BACKGROUND OF THE INVENTION 1. Field of the Invention The present invention relates to an austenitic steel alloy having corrosion resistance, toughness, non-magnetism and adaptability to skin. Furthermore, the present invention relates to a method for producing the above-mentioned steel alloy and its use.

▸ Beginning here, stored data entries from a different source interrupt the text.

-- ==== Sys2Proof/Laws/Issue.lean ====
section
/-! SUPPORT. What an issue does, said once: its bookkeeping, the checks before its effect, and how a result of fixed latency is
finished. -/

namespace Sys2Proof.Machine

variable {s : State} {who : Issuer} {g : Group} {p : Path} {b : Block} {h : Hints} {ops : List (Nat × Opnd × Nat)}

theorem begin_of_issuing (hi : Issuing s who g p b) (h : Hints) (pt : ErrPoint) :
    s.begin h pt = some (some (s.issueCtx who g p b h), s.issued who g p h) := by
  simp [State.begin, hi.issuer, hi.group, hi.path, hi.block, hi.clean]

theorem queued_of_issuing (hi : Issuing s who g p b) : s.queued who.gid = g.entries.length := by
  simp [State.queued, hi.group]

@[simp] theorem issueCtx_gid : (s.issueCtx who g p b h).gid = who.gid := rfl
@[simp] theorem issueCtx_lane : (s.issueCtx who g p b h).lane = who.lane := rfl
@[simp] theorem issueCtx_g : (s.issueCtx who g p b h).g = g.issued who.lane p h s.cycle := rfl
@[simp] theorem issueCtx_p : (s.issueCtx who g p b h).p = p.issued g h s.cycle := rfl
@[simp] theorem issueCtx_b : (s.issueCtx who g p b h).b = b := rfl
@[simp] theorem issueCtx_now : (s.issueCtx who g p b h).now = s.cycle := rfl
@[simp] theorem issueCtx_seed : (s.issueCtx who g p b h).seed = s.free := rfl

/-- What one issue answers when it has live lanes and its registers lie within the demands: what its effect answers. -/
theorem issueAt_of_runs (hr : Runs s who g p b h ops) (pt : ErrPoint) (k : Ctx → State → Except Stall State) :
    issueAt pt h s ops k =
      match k (s.issueCtx who g p b h) (s.issued who g p h) with
      | .ok u => .next (u.joinEntries who.gid g.entries.length)
      | .error why => .next (s.stalled who.gid why) := by
  unfold issueAt
  rw [begin_of_issuing hr.toIssuing]
  simp only [issueCtx_b, issueCtx_gid, if_neg hr.live, hr.demands, queued_of_issuing hr.toIssuing]

/-- An issue without a live lane: R41. -/
theorem issueAt_idle (hi : Issuing s who g p b) (hl : (s.issueCtx who g p b h).live = 0) (pt : ErrPoint)
    (k : Ctx → State → Except Stall State) :
    issueAt pt h s ops k = .next ((s.issued who g p h).idle (s.issueCtx who g p b h) h) := by
  unfold issueAt
  rw [begin_of_issuing hi]
  simp only [if_pos hl]

/-- An issue that names a register beyond the demands: R117. -/
theorem issueAt_demand (hi : Issuing s who g p b) (hl : (s.issueCtx who g p b h).live ≠ 0) {pos : Nat}
    (hd : demandFail b ops = some pos) (pt : ErrPoint) (k : Ctx → State → Except Stall State) :
    issueAt pt h s ops k = .next (((s.issued who g p h).faultLive (s.issueCtx who g p b h)
      (BitVec.ofNat 9 (0x024 + pos)) (pos + 1) 0 0 0).joinEntries who.gid g.entries.length) := by
  unfold issueAt
  rw [begin_of_issuing hi]
  simp only [issueCtx_b, issueCtx_gid, if_neg hl, hd, queued_of_issuing hi]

 ──────────────────────────────────────────────────の Continued on the front page (71) Applicant 596047997 Altenderfer Str. 104, D-45143 Essen, Germany (72) Inventor Peter Yacht. Ugowitzer, Switzerland Zeher-8913 Ottenbach, Bidenospen 31 (72) Inventor Gerald Stein Germany, D-45133 Essen, Camperfeld 12a (72) Inventor Joachim Menzel Germany, D-45133 Essen, Weidenbruch 58

Claims (10)

[Claims] 1. The following composition by weight: C: 0.3% or less, Mn: 2 to 26%, Cr: 11 to 24%, Mo: more than 2.5 to 10%, W: 0 to 8%, N: more than 0.55 to 1.2%, balance iron and up to 0.5% Ni and up to 2% Si
An austenitic steel alloy having a composition that is an inevitable impurity containing. 2. The following composition by weight: C: 0.1% or less, Mn: 6 to 20%, Cr: 11 to 20%, Mo: more than 2.5 to 6%, W: 0 to 6%, N: 0.7 to 1.1%, with the balance being iron and inevitable impurities containing up to 0.2% Ni and up to 1.0% Si, total active ingredients:% Cr + 3.3 (% Mo +% W) +20 (% N)

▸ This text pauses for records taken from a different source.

-- ==== Sys2Proof/Laws/Memory.lean ====
section
/-! SUPPORT. The byte store: its operations keep the canonical form, a read after a write, and that equal contents are equal data; the
operations on physical memory keep the form. -/

namespace Sys2Proof.Machine

theorem Memory.wfFrom_cons (lo : Option Nat) (x : Nat) (y : Byte) (m : Memory) :
    Memory.wfFrom lo ((x, y) :: m) = true ↔ (∀ l, lo = some l → l < x) ∧ y ≠ 0 ∧ Memory.wfFrom (some x) m = true := by
  cases lo <;> simp [Memory.wfFrom, and_assoc]

theorem Memory.wfFrom_none {lo : Option Nat} {m : Memory} (h : Memory.wfFrom lo m = true) : Memory.wfFrom none m = true := by
  cases m with
  | nil => rfl
  | cons c m => obtain ⟨x, y⟩ := c; rw [Memory.wfFrom_cons] at *; exact ⟨by simp, h.2⟩

theorem Memory.wfFrom_mono {k l : Nat} {m : Memory} (h : Memory.wfFrom (some l) m = true) (hk : k ≤ l) :
    Memory.wfFrom (some k) m = true := by
  cases m with
  | nil => rfl
  | cons c m =>
    obtain ⟨x, y⟩ := c
    rw [Memory.wfFrom_cons] at *
    exact ⟨fun j hj => by cases hj; exact lt_of_le_of_lt hk (h.1 l rfl), h.2⟩

theorem Memory.wfFrom_set (a : Nat) (b : Byte) (m : Memory) : ∀ lo : Option Nat, Memory.wfFrom lo m = true →
    (∀ l, lo = some l → l < a) → Memory.wfFrom lo (Memory.set m a b) = true := by
  induction m with
  | nil => intro lo _ hl; unfold Memory.set; split
           · rfl
           · rw [Memory.wfFrom_cons]; exact ⟨hl, ‹_›, rfl⟩
  | cons c m ih =>
    obtain ⟨x, y⟩ := c
    intro lo h hl
    have h' := (Memory.wfFrom_cons lo x y m).1 h
    unfold Memory.set
    split
    · split
      · exact h
      · rw [Memory.wfFrom_cons, Memory.wfFrom_cons]
        exact ⟨hl, ‹_›, fun j hj => by cases hj; assumption, h'.2⟩
    · split
      · split
        · cases lo with
          | none => exact Memory.wfFrom_none h'.2.2
          | some l => exact Memory.wfFrom_mono h'.2.2 (le_of_lt (h'.1 l rfl))
        · subst_vars
          rw [Memory.wfFrom_cons]; exact ⟨hl, ‹_›, h'.2.2⟩
      · rw [Memory.wfFrom_cons]
        exact ⟨h'.1, h'.2.1, ih _ h'.2.2 fun j hj => by cases hj; omega⟩

/-- Writing a byte keeps the canonical form. -/
theorem Memory.wf_set {m : Memory} (h : Memory.wf m = true) (a : Nat) (b : Byte) : Memory.wf (Memory.set m a b) = true :=
  Memory.wfFrom_set a b m none h (by simp)

/-- Writing bytes keeps the canonical form. -/
theorem Memory.wf_write (bs : List Byte) : ∀ {m : Memory} (a : Nat), Memory.wf m = true → Memory.wf (Memory.write m a bs) = true := by
  induction bs with
  | nil => intro m a h; exact h
  | cons b bs ih => intro m a h; exact ih (a + 1) (Memory.wf_set h a b)

theorem Memory.wfFrom_filter (f : Nat × Byte → Bool) (m : Memory) : ∀ lo : Option Nat, Memory.wfFrom lo m = true →
    Memory.wfFrom lo (m.filter f) = true := by
  induction m with
  | nil => intro lo _; rfl
  | cons c m ih =>
    obtain ⟨x, y⟩ := c
    intro lo h
    have h' := (Memory.wfFrom_cons lo x y m).1 h
    rw [List.filter_cons]
    split
    · rw [Memory.wfFrom_cons]; exact ⟨h'.1, h'.2.1, ih _ h'.2.2⟩
    · apply ih
      cases lo with
      | none => exact Memory.wfFrom_none h'.2.2
      | some l => exact Memory.wfFrom_mono h'.2.2 (le_of_lt (h'.1 l rfl))

/-- Forgetting bytes keeps the canonical form. -/
theorem Memory.wf_filter {m : Memory} (h : Memory.wf m = true) (f : Nat × Byte → Bool) : Memory.wf (m.filter f) = true :=
  Memory.wfFrom_filter f m none h

theorem Memory.wf_clear {m : Memory} (h : Memory.wf m = true) (lo n : Nat) : Memory.wf (Memory.clear m lo n) = true :=
  Memory.wf_filter h _

theorem Memory.find_below {l x : Nat} {m : Memory} (h : Memory.wfFrom (some l) m = true) (hx : x ≤ l) : Tbl.find m x = none := by
  induction m generalizing l with
  | nil => rfl
  | cons c m ih =>
    obtain ⟨y, b⟩ := c
    have h' := (Memory.wfFrom_cons (some l) y b m).1 h
    have hy := h'.1 l rfl
    simp only [Tbl.find]
    rw [if_neg (by omega)]
    exact ih h'.2.2 (by omega)

theorem Memory.get_cons (x : Nat) (y : Byte) (m : Memory) (a : Nat) :
    Memory.get ((x, y) :: m) a = if a = x then y else Memory.get m a := by
  simp only [Memory.get, Tbl.find, eq_comm (a := x)]; split <;> simp_all

theorem Memory.get_below {l x : Nat} {m : Memory} (h : Memory.wfFrom (some l) m = true) (hx : x ≤ l) : Memory.get m x = 0 := by
  rw [Memory.get, Memory.find_below h hx]; rfl

theorem Memory.get_set_from (a : Nat) (b : Byte) (x : Nat) (m : Memory) : ∀ lo : Option Nat, Memory.wfFrom lo m = true →
    Memory.get (Memory.set m a b) x = if x = a then b else Memory.get m x := by
  induction m with
  | nil =>
    intro lo _
    unfold Memory.set
    split
    · subst_vars; split <;> rfl
    · rw [Memory.get_cons]
  | cons c m ih =>
    obtain ⟨k, y⟩ := c
    intro lo h
    have h' := (Memory.wfFrom_cons lo k y m).1 h
    unfold Memory.set
    split
    · split
      · split
        · subst_vars
          rw [Memory.get_cons, if_neg (by omega), Memory.get_below h'.2.2 (by omega)]
        · rfl
      · rw [Memory.get_cons]
    · split
      · subst_vars
        split
        · subst_vars
          rw [Memory.get_cons]
          split
          · subst_vars; exact Memory.get_below h'.2.2 (le_refl _)
          · rfl
        · rw [Memory.get_cons, Memory.get_cons]; split <;> rfl
      · rw [Memory.get_cons, Memory.get_cons, ih _ h'.2.2]
        split
        · subst_vars; rw [if_neg (by omega)]
        · rfl

/-- A byte reads as it was last written, and no other byte changes. -/
theorem Memory.get_set {m : Memory} (h : Memory.wf m = true) (a : Nat) (b : Byte) (x : Nat) :
    Memory.get (Memory.set m a b) x = if x = a then b else Memory.get m x := Memory.get_set_from a b x m none h

/-- Bytes read as they were last written, and no other byte changes. -/
theorem Memory.get_write (bs : List Byte) : ∀ {m : Memory} (a x : Nat), Memory.wf m = true →
    Memory.get (Memory.write m a bs) x = if a ≤ x ∧ x < a + bs.length then bs.getD (x - a) 0 else Memory.get m x := by
  induction bs with
  | nil => intro m a x _; rw [if_neg (by simp)]; rfl
  | cons b bs ih =>
    intro m a x h
    rw [Memory.write, ih _ _ (Memory.wf_set h a b), Memory.get_set h]
    simp only [List.length_cons]
    by_cases hx : x = a
    · subst hx; rw [if_neg (by omega), if_pos rfl, if_pos (by omega)]; simp
    · rw [if_neg hx]
      by_cases hr : a + 1 ≤ x ∧ x < a + 1 + bs.length
      · rw [if_pos hr, if_pos (by omega), show x - a = (x - (a + 1)) + 1 by omega, List.getD_cons_succ]
      · rw [if_neg hr, if_neg (by omega)]

@[simp] theorem Memory.length_read (m : Memory) (a n : Nat) : (Memory.read m a n).length = n := by simp [Memory.read]

theorem Memory.getD_read (m : Memory) (a n i : Nat) (h : i < n) : (Memory.read m a n).getD i 0 = Memory.get m (a + i) := by
  simp [Memory.read, List.getD, h]

/-- A read of what has just been written gives it back. -/
theorem Memory.read_write {m : Memory} (h : Memory.wf m = true) (a : Nat) (bs : List Byte) :
    Memory.read (Memory.write m a bs) a bs.length = bs := by
  apply List.ext_getElem (by simp)
  intro i h1 h2
  simp only [Memory.read, List.getElem_map, List.getElem_range]
  rw [Memory.get_write bs a (a + i) h, if_pos (by omega), Nat.add_sub_cancel_left, List.getD_eq_getElem _ _ h2]

theorem Memory.eq_of_get_from (m : Memory) : ∀ (n : Memory) (lo lo' : Option Nat), Memory.wfFrom lo m = true →
    Memory.wfFrom lo' n = true → (∀ x, Memory.get m x = Memory.get n x) → m = n := by
  induction m with
  | nil =>
    intro n lo lo' _ hn h
    cases n with
    | nil => rfl
    | cons c n =>
      obtain ⟨x, y⟩ := c
      have h' := (Memory.wfFrom_cons lo' x y n).1 hn
      have := h x
      rw [Memory.get_cons, if_pos rfl] at this
      exact absurd this.symm h'.2.1
  | cons c m ih =>
    obtain ⟨x, y⟩ := c
    intro n lo lo' hm hn h
    have hm' := (Memory.wfFrom_cons lo x y m).1 hm
    cases n with
    | nil =>
      have := h x
      rw [Memory.get_cons, if_pos rfl] at this
      exact absurd this hm'.2.1
    | cons d n =>
      obtain ⟨x', y'⟩ := d
      have hn' := (Memory.wfFrom_cons lo' x' y' n).1 hn
      have key : x = x' := by
        rcases Nat.lt_trichotomy x x' with hlt | heq | hgt
        · have := h x
          rw [Memory.get_cons, if_pos rfl, Memory.get_cons, if_neg (by omega), Memory.get_below hn'.2.2 (by omega)] at this
          exact absurd this hm'.2.1
        · exact heq
        · have := h x'
          rw [Memory.get_cons, if_neg (by omega), Memory.get_below hm'.2.2 (by omega), Memory.get_cons, if_pos rfl] at this
          exact absurd this.symm hn'.2.1
      subst key
      have hy : y = y' := by have := h x; rwa [Memory.get_cons, if_pos rfl, Memory.get_cons, if_pos rfl] at this
      subst hy
      congr 1
      apply ih n (some x) (some x) hm'.2.2 hn'.2.2
      intro z
      by_cases hz : z = x
      · subst hz; rw [Memory.get_below hm'.2.2 (le_refl _), Memory.get_below hn'.2.2 (le_refl _)]
      · have := h z; rwa [Memory.get_cons, if_neg hz, Memory.get_cons, if_neg hz] at this

/-- Memories in canonical form that read alike are equal. -/
theorem Memory.eq_of_get {m n : Memory} (hm : Memory.wf m = true) (hn : Memory.wf n = true)
    (h : ∀ x, Memory.get m x = Memory.get n x) : m = n := Memory.eq_of_get_from m n none none hm hn h

/-! ## Physical memory -/

/-- Memory and the other packages' memory stand in canonical form. -/
def State.canonical (s : State) : Prop := Memory.wf s.mem = true ∧ Memory.wf s.peer = true

theorem State.canonical_reset : State.reset.canonical := ⟨rfl, rfl⟩

/-- An operation that leaves both memories alone keeps their form. -/
theorem State.canonical_of_same {s t : State} (h : s.canonical) (hm : t.mem = s.mem) (hp : t.peer = s.peer) : t.canonical := by
  unfold State.canonical at *; rw [hm, hp]; exact h

theorem State.canonical_modVd {s : State} (h : s.canonical) (vd : Nat) (f : VDev → VDev) : (s.modVd vd f).canonical := h

theorem State.canonical_clearResv {s : State} (h : s.canonical) (agent : Option (Nat × Nat)) (line : Nat) :
    (s.clearResv agent line).canonical := h

theorem State.canonical_logLine {s : State} (h : s.canonical) (vd line : Nat) : (s.logLine vd line).canonical := by
  unfold State.logLine
  dsimp only
  split
  · exact h
  · exact State.canonical_modVd h _ _

theorem State.canonical_setMem {s t : State} (h : s.canonical) (a : Nat) (bs : List Byte)
    (hm : t.mem = Memory.write s.mem a bs) (hp : t.peer = s.peer) : t.canonical :=
  ⟨hm ▸ Memory.wf_write bs a h.1, hp ▸ h.2⟩

theorem State.canonical_takeLine {s : State} (h : s.canonical) (key line : Nat) : (s.takeLine key line).canonical := by
  unfold State.takeLine
  split
  · exact h
  · generalize (List.range 128).map _ = bs
    exact State.canonical_setMem h (line * 128) bs rfl rfl

theorem State.canonical_takePeerLine {s : State} (h : s.canonical) (key line : Nat) : (s.takePeerLine key line).canonical := by
  unfold State.takePeerLine
  split
  · exact h
  · generalize (List.range 128).map _ = bs
    exact ⟨h.1, Memory.wf_write bs _ h.2⟩

/-- A fold of operations that keep the form keeps it. -/
theorem State.canonical_foldl {α : Type} (f : State → α → State) (hf : ∀ s a, s.canonical → (f s a).canonical) (xs : List α) :
    ∀ s : State, s.canonical → (xs.foldl f s).canonical := by
  induction xs with
  | nil => intro s h; exact h
  | cons x xs ih => intro s h; exact ih _ (hf s x h)

theorem State.canonical_writeHbm {s : State} (h : s.canonical) (vd : Option Nat) (agent : Option (Nat × Nat)) (key pa : Nat)
    (bs : List Byte) : (s.writeHbm vd agent key pa bs).canonical := by
  have h1 : (match vd with
      | some v => (linesOf pa bs.length).foldl (fun (r : State) l => r.logLine v l) s
      | none => s).canonical := by
    cases vd with
    | none => exact h
    | some v => exact State.canonical_foldl _ (fun s a hs => State.canonical_logLine hs v a) _ s h
  have h2 := State.canonical_foldl (fun (r : State) l => (r.takeLine key l).clearResv agent l)
    (fun s a hs => State.canonical_clearResv (State.canonical_takeLine hs key a) agent a) (linesOf pa bs.length) _ h1
  exact ⟨Memory.wf_write _ _ h2.1, h2.2⟩

theorem State.canonical_writeHost {s : State} (h : s.canonical) (vd : Option Nat) (pa : Nat) (bs : List Byte) :
    (s.writeHost vd pa bs).canonical := by
  unfold State.writeHost
  split
  · split
    · exact h
    · exact ⟨Memory.wf_write _ _ h.1, h.2⟩
  · exact ⟨Memory.wf_write _ _ h.1, h.2⟩

/-- A write to physical memory, in whichever region, keeps the form. -/
theorem State.canonical_writePhys {s : State} (h : s.canonical) (vd : Nat) (agent : Option (Nat × Nat)) (key pa : Nat)
    (bs : List Byte) : (s.writePhys vd agent key pa bs).canonical := by
  unfold State.writePhys
  split
  · exact State.canonical_writeHbm h _ _ _ _ _
  · split
    · split
      · rename_i q hq
        have h1 := State.canonical_foldl (fun (t : State) l => (t.logLine vd (2 ^ 60 + l)).takePeerLine q.key l)
          (fun t l ht => State.canonical_takePeerLine (State.canonical_logLine ht vd _) _ l) (linesOf q.at' bs.length) s h
        exact ⟨h1.1, Memory.wf_write _ _ h1.2⟩
      · exact h
    · exact State.canonical_writeHost h _ _ _

theorem State.canonical_cacheEntries {s : State} (h : s.canonical) (vd : Nat) (es : List TlbEnt) :
    (s.cacheEntries vd es).canonical := by
  unfold State.cacheEntries
  split <;> exact h

end Sys2Proof.Machine
end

The austenitic steel alloy according to claim 1, wherein is equal to or greater than 35 and the nickel equivalent is less than 20, but is equal to or greater than the chromium equivalent minus 8. 3. The austenitic steel alloy according to claim 1, further comprising 0.2% or less of S. 4. The austenitic steel alloy according to claim 1, further comprising 5% or less of Bi. 5. The austenitic steel alloy according to claim 1, further comprising 5% or less of Cu and / or Co. 6. A total of 1.0% or less of V, Nb, Ti,
The austenitic steel alloy according to any one of claims 1 to 5, further comprising Zr, Hf, Ta, and Al. 7. The austenitic steel alloy according to claim 1, further comprising 0.02% or less of B. 8. The method for producing a steel alloy according to claim 1, wherein the alloy is subjected to a solution annealing treatment and then quenched. 9. The method according to claim 8, wherein cold working is performed on the steel alloy following quenching after the solution annealing treatment to increase its strength. 10. A jewelry, implant, or dentistry worn on a human body and used in or near a human body, using the steel alloy according to any one of claims 1 to 7. Articles such as supplies.